Trotzdem ist es meiner Meinung nach zutreffend, dass man in der Vergangenheit systematisch die Möglichkeiten von Spekulationsblasen unterschätzt hat. Dies betrifft die Forscher aber auch die wesentlichen geldpolitischen und regulativen Instanzen wie beispielsweise Zentralbanken und Bankenaufsichten. Das bedeutet aber nicht, dass man der Krise hilflos gegenüberstand. Die doch in Teilen erfolgreiche Krisenbewältigung ist im Wesentlichen dem zielgerichteten Handeln der Zentralbanken geschuldet und die haben diesbezüglich wirtschaftswissenschaftliche Erkenntnisse fundamental genutzt. Die Politik hat eher hilflos agiert.
Können aus den Forschungsergebnissen auch Erkenntnisse gewonnen werden, die zukünftige Finanzkrisen früher erkennbar und so vermeidbar machen?
Tyrell: Ja, das ist mit Sicherheit so. Insbesondere Fama hat die empirische Kapitalmarktforschung so weit entwickelt, dass wir heute sehr viel besser Bescheid wissen, welche Fundamentalfaktoren Wertpapierpreise bestimmen. Starke Abweichungen der Preisentwicklung von diesen Determinanten deuten somit heutzutage zielgenauer auf Blasenentwicklungen hin und hierzu hat Hansen wichtige Erkenntnisse beigesteuert. Zudem richtet sich das Augenmerk viel stärker als früher auf die Frage, wie Anlagen auf Finanz- und Vermögensmärkten refinanziert werden. Wenn dies durch Fremdkapital und dazu noch kurzfristig erfolgt, ist die Basis für den Ausbruch einer Finanzkrise gelegt. Die von Shiller konstatierten „animal spirits“ wirken dann noch als Brandbeschleuniger. Ich bin mir sicher, dass diese im Vorfeld von Finanzkrisen beobachtbaren Entwicklungen heutzutage besser verstanden werden und damit eine proaktive Gegensteuerung frühzeitig möglich machen.

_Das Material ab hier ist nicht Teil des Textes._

/-- Words of OP, register, code and immediate fields laid out as R50 to R55 and the opcode map have them. -/
theorem test_words_predicates : reads [
  (0b11100001010001010011010100000000, .pand 40 41 42),
  (0b11100001010001010011010100000001, .por 40 41 42),
  (0b11100001010001010011010100000010, .pxor 40 41 42),
  (0b11100001010001010011010100000011, .pandn 40 41 42),
  (0b11100001010001010010000000000100, .pnot 40 41),
  (0b11100000101011010010000000000101, .pcnt 21 41),
  (0b11100000101011010010000000000110, .pfirst 21 41),
  (0b11100001010000000000000000000111, .pset 40),
  (0b11100001010000000000000000001000, .pclr 40),
  (0b11100001010001010010000000001001, .pmov 40 41)] = true := by decide +kernel

/-- Words of OP, register, code and immediate fields laid out as R50 to R55 and the opcode map have them. -/
theorem test_words_planes : reads [
  (0b11100010010101001000000011010100, .vpsplit 5 9 6 .e11 1),
  (0b11100010010101001000000011010101, .vpjoin 5 9 6 .e11 1),
  (0b11100010010101001000000011010110, .vptrunc 5 9 6 .e11 1),
  (0b11100010010101001000000011010111, .vprnd 5 9 6 .e11 1),
  (0b11100100010101001000000011000000, .vqmx 5 9 6),
  (0b11100100010101001100010011000001, .vdqmx 5 9 17 6),
  (0b11100110010101001000000011010011, .vpacc 5 9 6 19),
  (0b11100110010101001100010111000000, .vadamw 5 9 17 6),
  (0b11100110010101001100011011000000, .vsgdm 5 9 17 6)] = true := by decide +kernel

/-- Words of OP, register, code and immediate fields laid out as R50 to R55 and the opcode map have them. -/
theorem test_words_matrix : reads [
  (0b11101001001001001010000011010001, .mma 18 9 8 6 .e4m3e5m2),
  (0b11101011001001001010000011001001, .mmap 18 9 8 6),
  (0b11101101001000000000000000001001, .mmaz 18 .f32),
  (0b11101101000000000010000100001011, .mtrans 16 8 .bf16)] = true := by decide +kernel

/-- Words of OP, register, code and immediate fields laid out as R50 to R55 and the opcode map have them. -/
theorem test_words_engines : reads [
  (0b11111100010100000000000000000000, .psnget 5),
  (0b11111100000000000000000000000001, .psnclr),
  (0b11110000010101001000000000000000, .cpy 5 9),
  (0b11110000010101001000000000000001, .due 5 9),
  (0b11110000000001001000000000000010, .waitd 9),
  (0b11110000000001001100010000000011, .waith 9 17),
  (0b11110000010101001000000000000100, .cpyst 5 9),
  (0b11110010010101001100010000000000, .abinit 5 9 17),
  (0b11110010000001001100010000000001, .waitab 9 17),
  (0b11110100010101001000000000000000, .mopen 5 9),
  (0b11110100010101001100010000000001, .mnbr 5 9 17),
  (0b11110100010101001100010000000010, .mcell 5 9 17),
  (0b11110100000001001100010000000011, .mmark 9 17),
  (0b11110100010101001100010000000100, .madapt 5 9 17),
  (0b11110100010101001100010000000101, .mcut 5 9 17),
  (0b11110100010101001100010000000110, .mmig 5 9 17),
  (0b11110100010101001100010000000111, .mhalo 5 9 17),
  (0b11110110010101001000000000000000, .bhist 5 9),
  (0b11110110010101001000000000000001, .bscan 5 9),
  (0b11110110010101001000000000000010, .btopk 5 9),
  (0b11110110010101001000000000000011, .broute 5 9),
  (0b11110110010101001000000000000100, .bcolor 5 9),
  (0b11110110010101001000000000000101, .bseg 5 9),
  (0b11111000000000000100010000000000, .barw 17),
  (0b11111000000000000000000000000001, .bara),
  (0b11111000010100000000000000000010, .barq 5),
  (0b11111000010101001100010000000011, .sigw 5 9 17),
  (0b11111000000000000000000000000100, .yield),
  (0b11111010010101001000000000000000, .launch 5 9)] = true := by decide +kernel

/-- Words that the worked cases and the tables of assembly give (an operand `planes` of VPTRUNC or VPRND is coded minus 1, R223). -/
theorem test_words_of_the_tables : reads [
  (0x28003008, .loopi 3 8), (0x2A608000, .lidx 6 1), (0x10630002, .slli 6 6 2), (0x20641002, .bne 6 8 2), (0x2A008001, .lbrk 1),
  (0x30A49002, .csrw 10 9 .frm), (0x7C92AB79, .amocas 9 5 10 true true .device true), (0xD6910000, .vredsum 9 2 0 .dyn),
  (0xD8A10000, .vredtree 10 2 0 .dyn), (0xDE310000, .vscan 3 2 0 .dyn), (0xE1453500, .pand 40 41 42), (0x9E310104, .vfcmp 3 2 0 .scal 0 .gt),
  (0xE0486005, .pcnt 9 3), (0xCC410060, .vcomp 4 2 3), (0xD4500060, .viota 5 3), (0xE2208000, .vpsplit 2 1 0 .e8 0),
  (0xE2428016, .vptrunc 4 5 0 .e11 1), (0xE2638003, .vprnd 6 7 0 .e8 0), (0xE6428009, .vpacc 4 5 0 9), (0xE980206B, .mma 24 0 8 3 .bf16),
  (0xF4970000, .mopen 9 14), (0xF5C4A801, .mnbr 28 9 10), (0xF5D4A802, .mcell 29 9 10), (0xF404AC03, .mmark 9 11),
  (0xF4C4B804, .madapt 12 9 14), (0xF6970000, .bhist 9 14), (0xF6970004, .bcolor 9 14), (0xF6970005, .bseg 9 14)] = true := by
  decide +kernel

/-! ### Single steps, with the values of the spec's worked cases -/

/-- Register s11 after an instruction on s9 and s10. -/
def s11 (x y : Word) (i : Instr) : Word := (after (exec i (demoX x y))).h.regs.x[11]

/-- The rows of R82's table. -/
theorem test_division :
    s11 (-7) 2 (.div 11 9 10) = -3 ∧ s11 (-7) 2 (.rem 11 9 10) = -1 ∧ s11 0xFFFFFFFFFFFFFFF9 2 (.divn 11 9 10) = 0x7FFFFFFFFFFFFFFC ∧
    s11 5 0 (.div 11 9 10) = 0xFFFFFFFFFFFFFFFF ∧ s11 5 0 (.remn 11 9 10) = 5 ∧
    s11 0x8000000000000000 (-1) (.div 11 9 10) = 0x8000000000000000 ∧ s11 0x8000000000000000 (-1) (.rem 11 9 10) = 0 := by decide +kernel

/-- Register s11 and FFLAGS after an instruction on s9 that may write both. -/
def s11f (x : Word) (i : Instr) : Word × BitVec 5 :=
  let t := after (exec i (demoX x 0))
  (t.h.regs.x[11], t.h.csr.fflags)

/-- The rows of R97's table; NV is bit 4 and NX bit 0 of FFLAGS (R45). -/
theorem test_fcvt :
    s11f 0x4004000000000000 (.fcvt .d (.toI .i32) .rne 11 9) = (2, 1) ∧ s11f 0x4004000000000000 (.fcvt .d (.toI .i32) .rna 11 9) = (3, 1) ∧
    s11f 0xBFE8000000000000 (.fcvt .d (.toI .n32) .rtz 11 9) = (0, 1) ∧ s11f 0xBFF0000000000000 (.fcvt .d (.toI .n32) .rtz 11 9) = (0, 16) ∧
    s11f 0x41E65A0BC0000000 (.fcvt .d (.toI .i32) .rne 11 9) = (0x7FFFFFFF, 16) ∧
    s11f 0x7FF8000000000000 (.fcvt .d (.toI .i64) .rne 11 9) = (0, 16) ∧
    s11f 0xC004000000000000 (.fcvt .d (.toI .i32) .dyn 11 9) = (0xFFFFFFFFFFFFFFFE, 1) := by decide +kernel

/-- The worked case of R28: hart 1 of slot 0x2A holds a scratchpad address; hart 0 loads through it (R27). -/
theorem test_windows :
    let key : HartKey := ⟨0, 0x2A, 1⟩
    winClass (demo .A) key 0xF12A400000004000 = 2 ∧ winClass (demo .A) ⟨0, 0x2A, 0⟩ 0xF12A400000004000 = 3 := by decide +kernel

/-- The memory word and a9 after an AMO on the word at a9's old address held in a11. -/
def amoOf (mem x y : Nat) (i : Instr) : Nat × Word :=
  let t := after (exec i (putWords (demoA (BitVec.ofNat 64 x) (BitVec.ofNat 64 y)
    (fun h => { h with regs := { h.regs with a := h.regs.a.set 5 0x20000 } })) 0 [mem]))
  (bytesNat (memBytes t.mem (keyHbm 0x20000) 8), t.h.regs.a[9])

/-- The rows of the worked case of AMO results. -/
theorem test_amo :
    amoOf 5 5 9 (.amocas 9 5 10 false false .hart true) = (9, 5) ∧ amoOf 5 4 9 (.amocas 9 5 10 false false .hart true) = (5, 5) ∧
    amoOf 0x3F800000 0 0x33800000 (.amofadd 9 5 10 false false .hart false) = (0x3F800000, 0x3F800000) ∧
    amoOf 0xFFFFFFFE 0 1 (.amomax 9 5 10 false false .hart false) = (1, 0xFFFFFFFFFFFFFFFE) ∧
    amoOf 0xFFFFFFFE 0 1 (.amomaxn 9 5 10 false false .hart false) = (0xFFFFFFFE, 0xFFFFFFFFFFFFFFFE) := by decide +kernel

/-- A state of the X side under a VT word, with a VL, and values in v2 and p3. -/
def vecOf (vt : BitVec 12) (vl : Nat) (v2 p3 : Nat) : State :=
  demoH .X (fun h => { h with
    csr := { h.csr with vt := vt }
    x := { h.x with vl := vl }
    regs := { h.regs with v := h.regs.v.set 2 (BitVec.ofNat 8192 v2), p := h.regs.p.set 3 (BitVec.ofNat 2048 p3) } })

/-- Elements of a width, laid out from element 0. -/
def laid (w : Nat) (xs : List Nat) : Nat := xs.foldr (fun x acc => x + 2 ^ w * acc) 0

/-- The worked case of three summation orders. -/
theorem test_summation_orders :
    let s := vecOf 0x13 4 (laid 32 [0x3F800000, 0x4B800000, 0x3F800000, 0xCB800000]) 0
    (let t := after (exec (.vredsum 9 2 0 .dyn) s); t.h.regs.x[9] = 0 ∧ t.h.csr.fflags = 1) ∧
    (after (exec (.vredtree 10 2 0 .dyn) s)).h.regs.x[10] = 0x3F800000 ∧
    ((after (exec (.vscan 3 2 0 .dyn) s)).h.regs.v[3]).toNat % 2 ^ 128 = laid 32 [0x3F800000, 0x4B800000, 0x4B800000, 0] := by decide +kernel

/-- The values of the worked case of a selection. -/
def selected : Nat :=
  laid 64 [0x4008000000000000, 0xBFF0000000000000, 0x3FE0000000000000, 0x7FF8000000000000, 0xC000000000000000, 0x4010000000000000, 0,
    0x8000000000000000]

/-- The worked case of selecting with a comparison: p3 bits 0 to 7 are 1, 0, 1, 0, 0, 1, 0, 0. -/
theorem test_selection :
    (let t := after (exec (.vfcmp 3 2 0 .scal 0 .gt) (vecOf 0x14 8 selected 0)); t.h.regs.p[3].toNat = 0x25 ∧ t.h.csr.fflags = 16) ∧
    (after (exec (.pcnt 9 3) (vecOf 0x14 8 selected 0x25))).h.regs.x[9] = 3 ∧
    (after (exec (.vcomp 4 2 3) (vecOf 0x14 8 selected 0x25))).h.regs.v[4].toNat =
      laid 64 [0x4008000000000000, 0x3FE0000000000000, 0x4010000000000000] ∧
    (after (exec (.viota 5 3) (vecOf 0x14 8 selected 0x25))).h.regs.v[5].toNat = laid 64 [0, 1, 1, 2, 2, 2, 3, 3] := by decide +kernel

/-- The worked case of one block quantised: codes 6, 4, B, 0, 6, 7 and the scale byte 0x80. -/
theorem test_vqmx :
    let t := after (exec (.vqmx 10 2 0) (vecOf 0x13 32 (laid 32 [0x41200000, 0x40A00000, 0xC0400000, 0x3F000000, 0x40E00000, 0x41400000]) 0))
    t.h.regs.v[10].toNat % 2 ^ 128 = 0x760B46 ∧ t.h.regs.v[11].toNat % 256 = 0x80 ∧ t.h.csr.fflags.getLsbD 0 = true := by decide +kernel

/-- LOOPI pushes the address after it, the end and the count; LIDX reads the index; the back-edge of R88 at the shared end. -/
theorem test_loop :
    ((after (exec (.loopi 3 8) (demo .A))).h.a.loops.map (fun e => (e.start, e.stop, e.remaining, e.index))) = [(0x10004, 0x10020, 3, 0)] ∧
    (after (exec (.lidx 6 0) (demoH .A (fun h => { h with a := { h.a with loops := [⟨0, 0, 4, 2⟩] } })))).h.regs.a[6] = 2 := by decide +kernel

/-- Words of RV64GC on a command processor (R396), from the RISC-V encodings: ADDI a0, a0, −1 borrows, LUI extends its sign, and
four compressed words stand for C.LI a0, 5, a return, C.SDSP ra, 8(sp) and C.MV a0, a1. -/
theorem test_cp_words :
    ((CpRegs.reset.perform 0 [] 0xFFF50513 4).1.x[10] = -1 ∧ (CpRegs.reset.perform 0 [] 0xFFF50513 4).1.pc = 4) ∧
    (CpRegs.reset.perform 0 [] 0x80000537 4).1.x[10] = 0xFFFFFFFF80000000 ∧
    [0x4515, 0x8082, 0xE406, 0x852E].map rvExpand = [some 0x00500513, some 0x00008067, some 0x00113423, some 0x00B00533] := by decide +kernel

end Sys2Proof.Tests
end

/-! PROOF. The results of the register-register integer instructions (R81, R82). -/

namespace Sys2Proof.Proofs
open Sys2Proof Sys2Proof.Machine Sys2Proof.Laws

/-! ### Integer operations, by the integers and the bits of their operands (R81, R82) -/

/-- The shift count of R81: the low six bits. -/
theorem toNat_mod_64 (y : Word) : y.toNat % 64 = (y &&& 63).toNat := by
  rw [BitVec.toNat_and]
  exact (Nat.and_two_pow_sub_one_eq_mod y.toNat 6).symm

theorem bit_slt (x y : Word) : bit (x.slt y) = if x.toInt < y.toInt then 1 else 0 := by
  simp [bit, BitVec.slt]

theorem bit_ult (x y : Word) : bit (x.ult y) = if x.toNat < y.toNat then 1 else 0 := by
  simp [bit, BitVec.ult]

/-- Two choices by a strict and by a weak order that differ only where both give the same value. -/
theorem slt_choice {α : Type} (x y : Word) (u v : α) (h : x = y → u = v) :
    (if x.slt y then u else v) = if x.toInt ≤ y.toInt then u else v := by
  rcases Int.lt_trichotomy x.toInt y.toInt with l | e | g
  · rw [if_pos (by simpa [BitVec.slt] using l), if_pos (Int.le_of_lt l)]
  · rw [h (BitVec.eq_of_toInt_eq e), ite_self, ite_self]
  · rw [if_neg (by simpa [BitVec.slt] using Int.le_of_lt g), if_neg (Int.not_le.mpr g)]

theorem ult_choice {α : Type} (x y : Word) (u v : α) (h : x = y → u = v) :
    (if x.ult y then u else v) = if x.toNat ≤ y.toNat then u else v := by
  rcases Nat.lt_trichotomy x.toNat y.toNat with l | e | g
  · rw [if_pos (by simpa [BitVec.ult] using l), if_pos (Nat.le_of_lt l)]
  · rw [h (BitVec.eq_of_toNat_eq e), ite_self, ite_self]
  · rw [if_neg (by simpa [BitVec.ult] using Nat.le_of_lt g), if_neg (Nat.not_le.mpr g)]
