-- ==== Sys2Proof/Machine/KeyInfoCodec.lean ====
section
/-! DEFINITION. The KeyInfo record codec (spec/45_query_keyinfo.md R222 to R230) and its host operations KI_DECODE and
KI_ENCODE. -/

namespace Sys2Proof.Machine

/-- `DecodeViaNode(P, p)` (R222). -/
def decodeViaNode (p : Bytes) : Except ErrKind (ViaNode × Bytes) := do
  let (addr, p) ← takeAddr .truncatedRecord p
  let (port, p) ← takeU16 .truncatedRecord p
  return (⟨addr, port⟩, p)

/-- `EncodeViaNode(n)` (R222). -/
def encodeViaNode (n : ViaNode) : Bytes := addrBytes n.addr ++ leU16 n.port

/-- `DecodeKeyInfo(P, p)` (R225): every shortfall is TruncatedRecord; the name is deciphered under the one-byte key
`[cs[0]]` and its checksum is returned, not validated (R226). -/
def decodeKeyInfo (p : Bytes) : Except ErrKind (KeyInfo × Bytes) := do
  let (sharingAddr, p) ← takeAddr .truncatedRecord p
  let (sharingPort, p) ← takeU16 .truncatedRecord p
  let (bbsAddr, p) ← takeAddr .truncatedRecord p
  let (bbsPort, p) ← takeU16 .truncatedRecord p
  let (fileSize, p) ← takeU32 .truncatedRecord p
  let (fileHash, p) ← fwDec Config.hashW .truncatedRecord p
  let (nameLen, p) ← takeByte .truncatedRecord p
  let (sumLow, p) ← takeByte .truncatedRecord p
  let (sumHigh, p) ← takeByte .truncatedRecord p
  let (enc, p) ← takeField nameLen.toNat .truncatedRecord p
  let (sharingSig, p) ← fwDec Config.kiSigW .truncatedRecord p
  let (bbsSigLen, p) ← takeByte .truncatedRecord p
  let (bbsSig, p) ← takeField bbsSigLen.toNat .truncatedRecord p
  let (ttl, p) ← takeU16 .truncatedRecord p
  let (blockSize, p) ← takeU32 .truncatedRecord p
  let (mtime, p) ← takeU32 .truncatedRecord p
  let (ignore, p) ← takeBool .truncatedRecord p
  let (version, p) ← takeByte .truncatedRecord p
  return ({ sharingAddr, sharingPort, bbsAddr, bbsPort, fileSize, fileHash,
            name := cryptFresh [sumLow] enc,
            nameSum := BitVec.ofNat 16 (leNat [sumLow, sumHigh]),
            sharingSig, bbsSig, ttl, blockSize, mtime, ignore, version }, p)

/-- The bytes of a name field: its two checksum bytes, low byte first, then the enciphered name (R226). -/
def nameField (name : Bytes) : Bytes :=
  leU16 (sumU16 name) ++ cryptFresh [BitVec.ofNat 8 (sumU16 name).toNat] name

/-- `EncodeKeyInfo(k)` of a legal record (R227); `k.nameSum` is ignored. -/
def encodeKeyInfo (k : KeyInfo) : Bytes :=
  addrBytes k.sharingAddr ++ leU16 k.sharingPort ++ addrBytes k.bbsAddr ++ leU16 k.bbsPort
    ++ leU32 k.fileSize ++ pad k.fileHash Config.hashW
    ++ [lenByte k.name.length] ++ nameField k.name
    ++ pad k.sharingSig Config.kiSigW
    ++ [lenByte k.bbsSig.length] ++ k.bbsSig
    ++ leU16 k.ttl ++ leU32 k.blockSize ++ leU32 k.mtime
    ++ [byteOf k.ignore, k.version]

/-- A legal KeyInfo value (R228). -/
def legalKeyInfo (k : KeyInfo) : Bool :=
  fwLegal k.fileHash Config.hashW && lpLegal k.name && fwLegal k.sharingSig Config.kiSigW && lpLegal k.bbsSig

/-- KI_DECODE (R229): stateless, works on its operand, never latches RXDEAD. -/
def execKiDecode (b : Bytes) (s : State) : Host.Outcome State Fault Refusal :=
  pureOp s ((decodeKeyInfo b).map fun r => .keyInfo r.1 (b.length - r.2.length))

/-- KI_ENCODE (R230). -/
def execKiEncode (k : KeyInfo) (s : State) : Host.Outcome State Fault Refusal :=
  pureOp s (if legalKeyInfo k then .ok (.bytes (encodeKeyInfo k)) else .error .fieldRangeError)

end Sys2Proof.Machine
end

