/-- Query (R221, R274, R275): once the payload has its 23 bytes the command is delivered whole, every field and every record
tied to the bytes where the layout has it, or it is TruncatedRecord (3) with latch, exactly when a declared field does not
fit: the keyword, the signature or `vianode_count`; the ViaNodes or `keyinfo_count`; a KeyInfo record. -/
def Obligations.QueryIsWholeOrTruncated : Prop :=
  ∀ (total : U32) (p : Bytes) (s : State) (kl : Byte), s.Receivable total → 23 ≤ p.length → p[8]? = some kl →
    (p.length ≤ 20 + kl.toNat → exec (.query total p) s = .next (s.diesWith 3)) ∧
    ∀ vc : Byte, p[20 + kl.toNat]? = some vc →
      (p.length < 23 + kl.toNat + 6 * vc.toNat → exec (.query total p) s = .next (s.diesWith 3)) ∧
      ∀ c0 c1 : Byte, p[21 + kl.toNat + 6 * vc.toNat]? = some c0 → p[22 + kl.toNat + 6 * vc.toNat]? = some c1 →
        (recordsEnd p (c0.toNat + 256 * c1.toNat) (23 + kl.toNat + 6 * vc.toNat) = none →
          exec (.query total p) s = .next (s.diesWith 3)) ∧
        ∀ e : Nat, recordsEnd p (c0.toNat + 256 * c1.toNat) (23 + kl.toNat + 6 * vc.toNat) = some e → e ≤ p.length ∧
          ∃ (f0 f1 f2 f3 : Bool) (q : U32) (keyword sign : Bytes) (via : List ViaNode) (keys : List KeyInfo),
            exec (.query total p) s =
              .next (s.afterFrame total 13 (.command (.query f0 f1 f2 f3 q keyword sign via keys))) ∧
            [f0, f1, f2, f3] = (p.take 4).map (fun v => decide (v ≠ 0)) ∧ leU32 q = (p.drop 4).take 4 ∧
            keyword = (p.drop 9).take kl.toNat ∧ IsCutAtZero sign ((p.drop (9 + kl.toNat)).take 11) ∧
            via.length = vc.toNat ∧
            (∀ (i : Nat) (n : ViaNode), via[i]? = some n → [n.addr.a, n.addr.b, n.addr.c, n.addr.d] ++ leU16 n.port =
              (p.drop (21 + kl.toNat + 6 * i)).take 6) ∧
            keys.length = c0.toNat + 256 * c1.toNat ∧
            ∀ (i : Nat) (k : KeyInfo), keys[i]? = some k →
              ∃ o : Nat, recordsEnd p i (23 + kl.toNat + 6 * vc.toNat) = some o ∧ KeyInfoAt (p.drop o) k

/-- DiffusionRequest and the seven close variants (R183, R192 to R198): any payload is tolerated and ignored on decode, the
payload is empty on encode, and the block attaches no other behaviour to them. -/
def Obligations.EmptyCommands : Prop :=
  ∀ (total : U32) (p : Bytes) (s : State),
    ∀ r ∈ [(Instr.diffusionRequest total p, Command.diffusionRequest, (10 : Byte)), (.close total p, .close, 31),
        (.connectedLimitation total p, .connectedLimitation, 32), (.wrongListeningPort total p, .wrongListeningPort, 33),
        (.reject total p, .reject, 34), (.slow total p, .slow, 35), (.liar total p, .liar, 36),
        (.lowVersion total p, .lowVersion, 97)],
      (s.Receivable total → exec r.1 s = .next (s.afterFrame total r.2.2 (.command r.2.1))) ∧
      exec (.cmdEncode r.2.1) s = .next (s.succeeds (.bytes [1, 0, 0, 0, r.2.2]))

/-! ### KeyInfo (R225 to R230) -/

/-- KI_ENCODE and KI_DECODE (R228, R229, R230): a legal record has `59 + len(name) + len(bbs_sig)` bytes, and decoding them,
whatever follows, returns it with the checksum of its name and consumes exactly them; an illegal one is FieldRangeError. -/
def Obligations.KeyInfoRoundTrip : Prop :=
  (∀ a : Operands, decodeOp ⟨0x3D, a⟩ = .ok (.kiEncode a.keyInfo)) ∧
  ∀ (k : KeyInfo) (s t : State),
    (k.fileHash.length ≤ 16 ∧ 0 ∉ k.fileHash ∧ k.name.length ≤ 255 ∧ k.sharingSig.length ≤ 11 ∧ 0 ∉ k.sharingSig ∧
      k.bbsSig.length ≤ 255 → ∃ b : Bytes, exec (.kiEncode k) s = .next (s.succeeds (.bytes b)) ∧
      b.length = 59 + k.name.length + k.bbsSig.length ∧
      ∀ rest : Bytes, exec (.kiDecode (b ++ rest)) t =
        .next (t.succeeds (.keyInfo { k with nameSum := sumU16 k.name } b.length))) ∧
    (16 < k.fileHash.length ∨ 0 ∈ k.fileHash ∨ 255 < k.name.length ∨ 11 < k.sharingSig.length ∨ 0 ∈ k.sharingSig ∨
      255 < k.bbsSig.length → exec (.kiEncode k) s = .next (s.failsWith 2))

/-- The KeyInfo layout (R79, R227): the record KI_ENCODE writes, the name enciphered under the low byte of its checksum
(R226). -/
def Obligations.KeyInfoLayout : Prop :=
  ∀ (k : KeyInfo) (s : State), legalKeyInfo k = true → ∃ cs0 cs1 : Byte,
    cs0.toNat + 256 * cs1.toNat = (sumU16 k.name).toNat ∧
    exec (.kiEncode k) s = .next (s.succeeds (.bytes
      ([k.sharingAddr.a, k.sharingAddr.b, k.sharingAddr.c, k.sharingAddr.d] ++ leU16 k.sharingPort
        ++ [k.bbsAddr.a, k.bbsAddr.b, k.bbsAddr.c, k.bbsAddr.d] ++ leU16 k.bbsPort ++ leU32 k.fileSize
        ++ k.fileHash ++ List.replicate (16 - k.fileHash.length) 0
        ++ [BitVec.ofNat 8 k.name.length, cs0, cs1] ++ cryptFresh [cs0] k.name
        ++ k.sharingSig ++ List.replicate (11 - k.sharingSig.length) 0
        ++ [BitVec.ofNat 8 k.bbsSig.length] ++ k.bbsSig ++ leU16 k.ttl ++ leU32 k.blockSize ++ leU32 k.mtime
        ++ [if k.ignore then 1 else 0, k.version])))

Auch wenn der Wirtschaftspreis nicht von Alfred Nobel, sondern von der schwedischen Reichsbank gestiftet wurde, sollte doch bedacht werden, dass nach Nobels willen derjenige den Preis erhalten sollte, der „im vorhergehenden Jahr der Menschheit den größten Nutzen erwiesen hat“. Worin liegt der besondere Nutzen gerade dieser Forschung für die Menschheit?
Tyrell: Ich glaube, es ist durch die Beantwortung der vorherigen Fragen deutlich geworden, worin der Nutzen dieser Forschung für die Menschheit besteht: Wir haben durch die Erkenntnisse der drei Wissenschaftler ein wesentlich genaueres Bild der Funktionsfähigkeit und Funktionsbedingungen von Kapitalmärkten mit weitreichenden Implikationen für die Finanzmarktstabilität und das volkswirtschaftliche Wachstum gewonnen. Die von Alfred Nobel formulierte Bedingung des „Nutzens im vorhergehenden Jahr“ entspricht meiner Meinung nach nicht der Forschungsrealität. Ob eine bestimmte Forschungsaktivität einen Nutzen stiftet, stellt sich typischerweise erst langfristig heraus. Die Existenz des Higgs-Teilchens wurde auch schon in den 60er Jahren des letzten Jahrhunderts konstatiert.
Titel: e2reneta (CC BY-NC 2.0)
Text: Nobel Media AB 2012 (Alexander Mahmoud) | Eigener Screenshot (Youtube & Nobelprize.org)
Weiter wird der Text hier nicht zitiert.